Segment Open

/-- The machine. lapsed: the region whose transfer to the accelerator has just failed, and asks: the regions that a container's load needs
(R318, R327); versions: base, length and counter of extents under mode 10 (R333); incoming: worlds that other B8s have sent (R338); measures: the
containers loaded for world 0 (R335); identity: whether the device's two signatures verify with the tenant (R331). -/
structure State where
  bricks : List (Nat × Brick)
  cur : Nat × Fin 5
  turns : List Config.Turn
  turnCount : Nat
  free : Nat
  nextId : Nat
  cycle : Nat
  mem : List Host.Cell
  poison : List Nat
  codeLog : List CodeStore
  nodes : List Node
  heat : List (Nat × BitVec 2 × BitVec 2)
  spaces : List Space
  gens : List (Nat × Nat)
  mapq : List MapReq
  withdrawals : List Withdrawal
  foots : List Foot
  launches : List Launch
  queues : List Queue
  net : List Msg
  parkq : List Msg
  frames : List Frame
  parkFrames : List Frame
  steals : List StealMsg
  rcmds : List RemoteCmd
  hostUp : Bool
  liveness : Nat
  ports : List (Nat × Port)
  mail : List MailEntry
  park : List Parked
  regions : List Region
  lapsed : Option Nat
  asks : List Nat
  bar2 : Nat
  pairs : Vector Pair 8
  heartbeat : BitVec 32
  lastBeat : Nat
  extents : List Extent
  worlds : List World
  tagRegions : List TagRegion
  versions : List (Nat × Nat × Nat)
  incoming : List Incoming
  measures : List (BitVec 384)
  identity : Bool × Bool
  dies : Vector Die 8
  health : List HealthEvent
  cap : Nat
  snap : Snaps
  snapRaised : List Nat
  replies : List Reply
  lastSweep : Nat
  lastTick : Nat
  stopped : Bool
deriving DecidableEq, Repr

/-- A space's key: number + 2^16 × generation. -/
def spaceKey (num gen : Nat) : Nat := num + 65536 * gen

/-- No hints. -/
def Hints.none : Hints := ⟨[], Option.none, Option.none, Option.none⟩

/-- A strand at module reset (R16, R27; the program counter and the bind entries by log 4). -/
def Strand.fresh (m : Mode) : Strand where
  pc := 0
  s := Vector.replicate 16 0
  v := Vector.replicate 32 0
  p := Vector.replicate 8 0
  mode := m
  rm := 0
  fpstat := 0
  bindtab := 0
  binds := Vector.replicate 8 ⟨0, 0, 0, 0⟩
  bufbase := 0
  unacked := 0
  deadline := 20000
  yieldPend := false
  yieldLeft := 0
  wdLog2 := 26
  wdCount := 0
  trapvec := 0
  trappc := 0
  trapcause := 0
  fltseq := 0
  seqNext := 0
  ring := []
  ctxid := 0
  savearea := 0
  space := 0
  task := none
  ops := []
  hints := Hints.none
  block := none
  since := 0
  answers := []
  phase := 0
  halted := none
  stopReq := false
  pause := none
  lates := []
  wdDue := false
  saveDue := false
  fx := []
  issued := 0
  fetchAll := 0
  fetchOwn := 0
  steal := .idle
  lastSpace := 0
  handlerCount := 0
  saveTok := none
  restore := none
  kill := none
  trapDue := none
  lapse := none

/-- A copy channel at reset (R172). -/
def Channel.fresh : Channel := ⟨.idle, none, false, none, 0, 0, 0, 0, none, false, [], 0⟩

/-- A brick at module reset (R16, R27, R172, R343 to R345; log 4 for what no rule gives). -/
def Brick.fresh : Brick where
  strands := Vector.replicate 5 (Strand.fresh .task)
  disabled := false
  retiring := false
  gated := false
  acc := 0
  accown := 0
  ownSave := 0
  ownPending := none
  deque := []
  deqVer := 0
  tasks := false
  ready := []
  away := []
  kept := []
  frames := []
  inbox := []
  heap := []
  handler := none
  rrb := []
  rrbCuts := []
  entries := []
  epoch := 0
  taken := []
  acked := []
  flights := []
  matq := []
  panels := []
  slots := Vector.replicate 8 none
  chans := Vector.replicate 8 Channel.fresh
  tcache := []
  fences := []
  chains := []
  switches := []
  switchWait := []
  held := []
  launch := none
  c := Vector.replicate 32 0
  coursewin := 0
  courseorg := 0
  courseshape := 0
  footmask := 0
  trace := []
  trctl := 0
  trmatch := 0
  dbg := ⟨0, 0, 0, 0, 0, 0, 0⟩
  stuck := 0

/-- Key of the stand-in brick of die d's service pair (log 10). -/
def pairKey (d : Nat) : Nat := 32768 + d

Segment Closed
Segment Open

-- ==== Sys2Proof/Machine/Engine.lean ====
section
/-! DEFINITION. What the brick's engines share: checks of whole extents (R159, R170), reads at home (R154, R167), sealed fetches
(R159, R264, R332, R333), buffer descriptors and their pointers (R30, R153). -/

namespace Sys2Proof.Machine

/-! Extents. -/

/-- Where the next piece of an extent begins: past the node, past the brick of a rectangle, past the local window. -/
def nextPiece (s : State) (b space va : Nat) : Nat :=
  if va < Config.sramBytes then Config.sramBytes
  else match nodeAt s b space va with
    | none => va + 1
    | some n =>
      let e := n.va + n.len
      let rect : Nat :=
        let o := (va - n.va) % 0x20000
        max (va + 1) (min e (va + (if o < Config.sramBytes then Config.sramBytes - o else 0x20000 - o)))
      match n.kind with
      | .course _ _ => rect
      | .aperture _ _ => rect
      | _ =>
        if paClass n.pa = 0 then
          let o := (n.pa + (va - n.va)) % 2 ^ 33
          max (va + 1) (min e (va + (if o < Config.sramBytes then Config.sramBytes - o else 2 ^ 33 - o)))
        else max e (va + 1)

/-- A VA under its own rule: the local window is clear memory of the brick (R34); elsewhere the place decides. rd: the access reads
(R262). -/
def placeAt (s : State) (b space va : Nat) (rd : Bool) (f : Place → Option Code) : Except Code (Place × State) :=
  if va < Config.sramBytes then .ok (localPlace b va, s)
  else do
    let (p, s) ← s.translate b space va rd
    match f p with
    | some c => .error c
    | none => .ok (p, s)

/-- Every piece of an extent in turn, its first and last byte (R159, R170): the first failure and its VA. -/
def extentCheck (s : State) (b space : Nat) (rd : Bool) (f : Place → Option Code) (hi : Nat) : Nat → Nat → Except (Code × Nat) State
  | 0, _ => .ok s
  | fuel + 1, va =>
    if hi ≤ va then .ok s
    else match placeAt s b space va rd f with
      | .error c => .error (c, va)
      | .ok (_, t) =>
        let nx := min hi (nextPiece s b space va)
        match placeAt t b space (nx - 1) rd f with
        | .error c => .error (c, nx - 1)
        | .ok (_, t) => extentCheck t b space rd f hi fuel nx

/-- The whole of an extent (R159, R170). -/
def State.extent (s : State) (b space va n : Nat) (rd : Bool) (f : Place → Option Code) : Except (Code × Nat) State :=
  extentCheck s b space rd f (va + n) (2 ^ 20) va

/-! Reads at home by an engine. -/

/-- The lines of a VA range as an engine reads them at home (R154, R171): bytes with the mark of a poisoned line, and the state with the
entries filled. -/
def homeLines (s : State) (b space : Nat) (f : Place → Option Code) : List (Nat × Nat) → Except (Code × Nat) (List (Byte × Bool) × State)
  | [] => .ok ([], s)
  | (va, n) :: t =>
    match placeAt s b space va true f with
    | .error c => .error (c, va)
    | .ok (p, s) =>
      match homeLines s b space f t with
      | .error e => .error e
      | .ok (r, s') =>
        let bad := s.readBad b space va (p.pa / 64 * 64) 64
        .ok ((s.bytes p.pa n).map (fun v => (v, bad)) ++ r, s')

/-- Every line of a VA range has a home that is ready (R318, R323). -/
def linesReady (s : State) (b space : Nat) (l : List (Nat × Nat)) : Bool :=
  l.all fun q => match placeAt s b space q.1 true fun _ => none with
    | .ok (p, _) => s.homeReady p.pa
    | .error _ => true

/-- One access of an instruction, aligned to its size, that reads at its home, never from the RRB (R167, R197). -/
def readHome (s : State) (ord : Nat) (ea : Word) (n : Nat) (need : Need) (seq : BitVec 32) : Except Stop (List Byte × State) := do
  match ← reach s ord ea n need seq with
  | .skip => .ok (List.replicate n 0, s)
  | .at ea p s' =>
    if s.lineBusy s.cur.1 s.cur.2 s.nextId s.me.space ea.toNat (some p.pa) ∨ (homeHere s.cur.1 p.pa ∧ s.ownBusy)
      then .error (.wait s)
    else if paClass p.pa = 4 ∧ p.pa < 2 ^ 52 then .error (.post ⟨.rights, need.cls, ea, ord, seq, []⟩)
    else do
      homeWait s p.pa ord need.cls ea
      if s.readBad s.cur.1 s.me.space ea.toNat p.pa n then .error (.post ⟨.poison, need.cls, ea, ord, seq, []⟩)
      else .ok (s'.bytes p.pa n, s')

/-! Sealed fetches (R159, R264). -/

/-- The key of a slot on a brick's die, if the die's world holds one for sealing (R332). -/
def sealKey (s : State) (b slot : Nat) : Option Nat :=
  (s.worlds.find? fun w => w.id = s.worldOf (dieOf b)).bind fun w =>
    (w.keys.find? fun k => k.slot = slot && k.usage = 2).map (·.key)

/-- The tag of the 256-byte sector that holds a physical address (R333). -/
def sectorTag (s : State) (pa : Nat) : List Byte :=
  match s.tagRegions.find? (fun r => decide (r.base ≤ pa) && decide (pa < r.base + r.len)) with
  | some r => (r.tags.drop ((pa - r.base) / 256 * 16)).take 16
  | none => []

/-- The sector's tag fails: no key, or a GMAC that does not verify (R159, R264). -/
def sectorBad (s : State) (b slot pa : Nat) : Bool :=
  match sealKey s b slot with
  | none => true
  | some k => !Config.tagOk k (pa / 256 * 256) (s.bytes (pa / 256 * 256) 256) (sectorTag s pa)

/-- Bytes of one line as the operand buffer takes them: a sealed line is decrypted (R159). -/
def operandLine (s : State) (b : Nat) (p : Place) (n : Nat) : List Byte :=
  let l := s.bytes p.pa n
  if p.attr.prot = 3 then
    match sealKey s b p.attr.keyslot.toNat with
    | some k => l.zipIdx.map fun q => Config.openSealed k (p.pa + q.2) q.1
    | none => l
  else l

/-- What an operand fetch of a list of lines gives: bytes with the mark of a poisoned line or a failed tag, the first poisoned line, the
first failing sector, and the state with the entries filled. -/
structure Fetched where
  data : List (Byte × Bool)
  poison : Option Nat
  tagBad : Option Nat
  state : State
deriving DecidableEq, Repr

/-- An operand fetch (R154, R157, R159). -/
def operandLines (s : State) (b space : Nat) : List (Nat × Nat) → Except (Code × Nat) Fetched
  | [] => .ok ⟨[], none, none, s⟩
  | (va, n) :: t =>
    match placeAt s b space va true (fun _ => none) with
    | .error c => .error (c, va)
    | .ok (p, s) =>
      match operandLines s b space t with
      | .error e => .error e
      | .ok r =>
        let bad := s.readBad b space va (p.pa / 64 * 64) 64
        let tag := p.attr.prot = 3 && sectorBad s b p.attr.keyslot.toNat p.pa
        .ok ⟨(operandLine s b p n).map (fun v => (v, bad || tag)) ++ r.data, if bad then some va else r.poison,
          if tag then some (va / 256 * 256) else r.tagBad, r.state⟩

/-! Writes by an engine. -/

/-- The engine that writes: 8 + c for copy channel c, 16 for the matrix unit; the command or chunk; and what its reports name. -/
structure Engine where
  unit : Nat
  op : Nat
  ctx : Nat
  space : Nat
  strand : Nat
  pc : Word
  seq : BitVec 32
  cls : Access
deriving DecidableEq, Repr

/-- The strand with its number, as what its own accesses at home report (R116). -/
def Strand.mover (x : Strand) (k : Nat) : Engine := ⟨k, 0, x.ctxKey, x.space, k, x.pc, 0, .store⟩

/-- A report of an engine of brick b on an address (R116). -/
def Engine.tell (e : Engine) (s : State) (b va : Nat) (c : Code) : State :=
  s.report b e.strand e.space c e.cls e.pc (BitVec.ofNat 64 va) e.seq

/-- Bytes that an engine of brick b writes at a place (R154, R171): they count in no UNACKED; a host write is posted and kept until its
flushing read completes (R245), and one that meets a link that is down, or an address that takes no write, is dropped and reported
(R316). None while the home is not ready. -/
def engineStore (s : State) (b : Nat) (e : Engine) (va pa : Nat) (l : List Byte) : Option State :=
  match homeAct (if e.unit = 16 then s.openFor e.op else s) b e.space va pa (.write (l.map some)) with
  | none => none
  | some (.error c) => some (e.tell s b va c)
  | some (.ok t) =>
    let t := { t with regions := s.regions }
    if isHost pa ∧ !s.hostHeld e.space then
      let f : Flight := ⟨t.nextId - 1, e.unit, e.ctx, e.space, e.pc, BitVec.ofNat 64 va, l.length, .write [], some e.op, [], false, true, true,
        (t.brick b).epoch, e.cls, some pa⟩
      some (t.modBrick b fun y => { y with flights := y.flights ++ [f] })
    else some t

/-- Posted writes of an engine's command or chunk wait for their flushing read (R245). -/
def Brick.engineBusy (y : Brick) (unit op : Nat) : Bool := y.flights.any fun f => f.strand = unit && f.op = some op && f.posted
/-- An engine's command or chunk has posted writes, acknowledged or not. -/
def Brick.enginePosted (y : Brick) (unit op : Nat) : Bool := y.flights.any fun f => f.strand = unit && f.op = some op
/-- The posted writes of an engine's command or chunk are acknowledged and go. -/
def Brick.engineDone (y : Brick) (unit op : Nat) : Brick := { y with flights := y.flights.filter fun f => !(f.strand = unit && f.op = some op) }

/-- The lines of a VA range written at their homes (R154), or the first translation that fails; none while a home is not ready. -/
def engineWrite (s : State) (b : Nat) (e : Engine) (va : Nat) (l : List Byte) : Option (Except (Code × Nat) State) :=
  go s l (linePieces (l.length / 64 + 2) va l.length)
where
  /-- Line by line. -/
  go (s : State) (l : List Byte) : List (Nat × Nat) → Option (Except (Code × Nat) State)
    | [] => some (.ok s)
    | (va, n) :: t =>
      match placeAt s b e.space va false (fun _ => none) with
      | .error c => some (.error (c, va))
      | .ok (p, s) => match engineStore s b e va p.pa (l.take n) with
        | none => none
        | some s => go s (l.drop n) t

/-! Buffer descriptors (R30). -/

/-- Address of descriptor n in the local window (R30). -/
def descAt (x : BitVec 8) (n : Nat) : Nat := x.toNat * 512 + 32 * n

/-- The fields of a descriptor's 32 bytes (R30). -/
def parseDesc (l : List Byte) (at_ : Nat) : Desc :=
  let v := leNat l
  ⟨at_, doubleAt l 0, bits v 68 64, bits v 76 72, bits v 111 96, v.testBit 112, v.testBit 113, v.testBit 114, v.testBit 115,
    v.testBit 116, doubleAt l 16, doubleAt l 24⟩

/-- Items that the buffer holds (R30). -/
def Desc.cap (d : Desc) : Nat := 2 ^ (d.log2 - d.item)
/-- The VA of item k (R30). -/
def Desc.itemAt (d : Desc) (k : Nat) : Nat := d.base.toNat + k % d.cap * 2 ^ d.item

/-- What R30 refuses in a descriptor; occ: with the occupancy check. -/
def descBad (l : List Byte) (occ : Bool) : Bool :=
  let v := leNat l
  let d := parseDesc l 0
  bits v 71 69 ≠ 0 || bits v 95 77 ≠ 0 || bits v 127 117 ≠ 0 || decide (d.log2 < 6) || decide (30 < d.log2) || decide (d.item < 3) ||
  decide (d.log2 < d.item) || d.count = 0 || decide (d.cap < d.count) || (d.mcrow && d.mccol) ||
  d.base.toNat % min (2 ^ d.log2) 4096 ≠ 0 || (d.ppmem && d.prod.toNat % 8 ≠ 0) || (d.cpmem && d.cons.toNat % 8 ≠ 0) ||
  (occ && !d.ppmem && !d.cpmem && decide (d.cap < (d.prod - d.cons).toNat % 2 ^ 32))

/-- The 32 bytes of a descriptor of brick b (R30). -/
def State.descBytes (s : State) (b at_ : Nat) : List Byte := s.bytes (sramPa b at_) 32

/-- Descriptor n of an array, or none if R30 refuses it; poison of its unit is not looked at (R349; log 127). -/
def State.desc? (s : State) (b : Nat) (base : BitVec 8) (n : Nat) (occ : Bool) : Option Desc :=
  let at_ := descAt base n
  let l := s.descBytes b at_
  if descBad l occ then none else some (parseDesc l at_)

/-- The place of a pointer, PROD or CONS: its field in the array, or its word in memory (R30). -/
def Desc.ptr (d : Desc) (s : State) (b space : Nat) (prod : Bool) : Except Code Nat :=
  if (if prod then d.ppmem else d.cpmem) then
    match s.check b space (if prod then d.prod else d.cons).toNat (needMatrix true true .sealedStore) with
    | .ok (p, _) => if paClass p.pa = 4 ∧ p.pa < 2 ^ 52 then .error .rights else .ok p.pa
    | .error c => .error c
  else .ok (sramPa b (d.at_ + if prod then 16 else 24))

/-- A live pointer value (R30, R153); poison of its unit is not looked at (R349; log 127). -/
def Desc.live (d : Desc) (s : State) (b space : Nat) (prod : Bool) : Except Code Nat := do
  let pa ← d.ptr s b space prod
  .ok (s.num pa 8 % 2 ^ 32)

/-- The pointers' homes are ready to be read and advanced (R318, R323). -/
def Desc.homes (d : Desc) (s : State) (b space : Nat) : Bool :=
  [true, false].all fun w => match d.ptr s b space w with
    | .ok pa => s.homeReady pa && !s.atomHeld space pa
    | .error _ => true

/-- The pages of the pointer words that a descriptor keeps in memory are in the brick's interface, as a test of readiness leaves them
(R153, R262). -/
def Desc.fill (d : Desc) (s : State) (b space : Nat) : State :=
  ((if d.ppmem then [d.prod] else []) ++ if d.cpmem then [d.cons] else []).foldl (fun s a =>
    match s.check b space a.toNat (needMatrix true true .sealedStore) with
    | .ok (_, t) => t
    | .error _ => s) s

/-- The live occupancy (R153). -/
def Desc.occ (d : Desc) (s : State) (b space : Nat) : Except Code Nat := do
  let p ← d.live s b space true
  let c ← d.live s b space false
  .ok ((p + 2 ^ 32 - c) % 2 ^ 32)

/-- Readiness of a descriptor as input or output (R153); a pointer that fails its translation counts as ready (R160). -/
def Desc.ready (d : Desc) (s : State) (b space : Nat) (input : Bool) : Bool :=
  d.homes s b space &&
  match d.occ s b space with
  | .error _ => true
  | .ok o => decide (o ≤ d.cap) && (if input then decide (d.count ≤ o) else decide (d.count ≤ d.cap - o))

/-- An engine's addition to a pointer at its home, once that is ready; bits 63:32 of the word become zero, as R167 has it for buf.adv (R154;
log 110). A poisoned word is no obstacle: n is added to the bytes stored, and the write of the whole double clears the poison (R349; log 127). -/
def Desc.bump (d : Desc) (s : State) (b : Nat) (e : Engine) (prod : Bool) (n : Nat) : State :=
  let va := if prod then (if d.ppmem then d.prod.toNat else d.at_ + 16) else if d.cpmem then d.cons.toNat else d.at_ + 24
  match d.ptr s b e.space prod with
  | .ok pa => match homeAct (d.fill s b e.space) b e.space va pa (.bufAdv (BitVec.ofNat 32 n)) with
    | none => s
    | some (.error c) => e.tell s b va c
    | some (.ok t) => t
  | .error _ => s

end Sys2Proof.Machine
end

Segment Closed

Whenever the word "find" appears in a line above, copy that line.

  (s.worlds.find? fun w => w.id = s.worldOf (dieOf b)).bind fun w =>
    (w.keys.find? fun k => k.slot = slot && k.usage = 2).map (·.key)
  match s.tagRegions.find? (fun r => decide (r.base ≤ pa) && decide (pa < r.base + r.len)) with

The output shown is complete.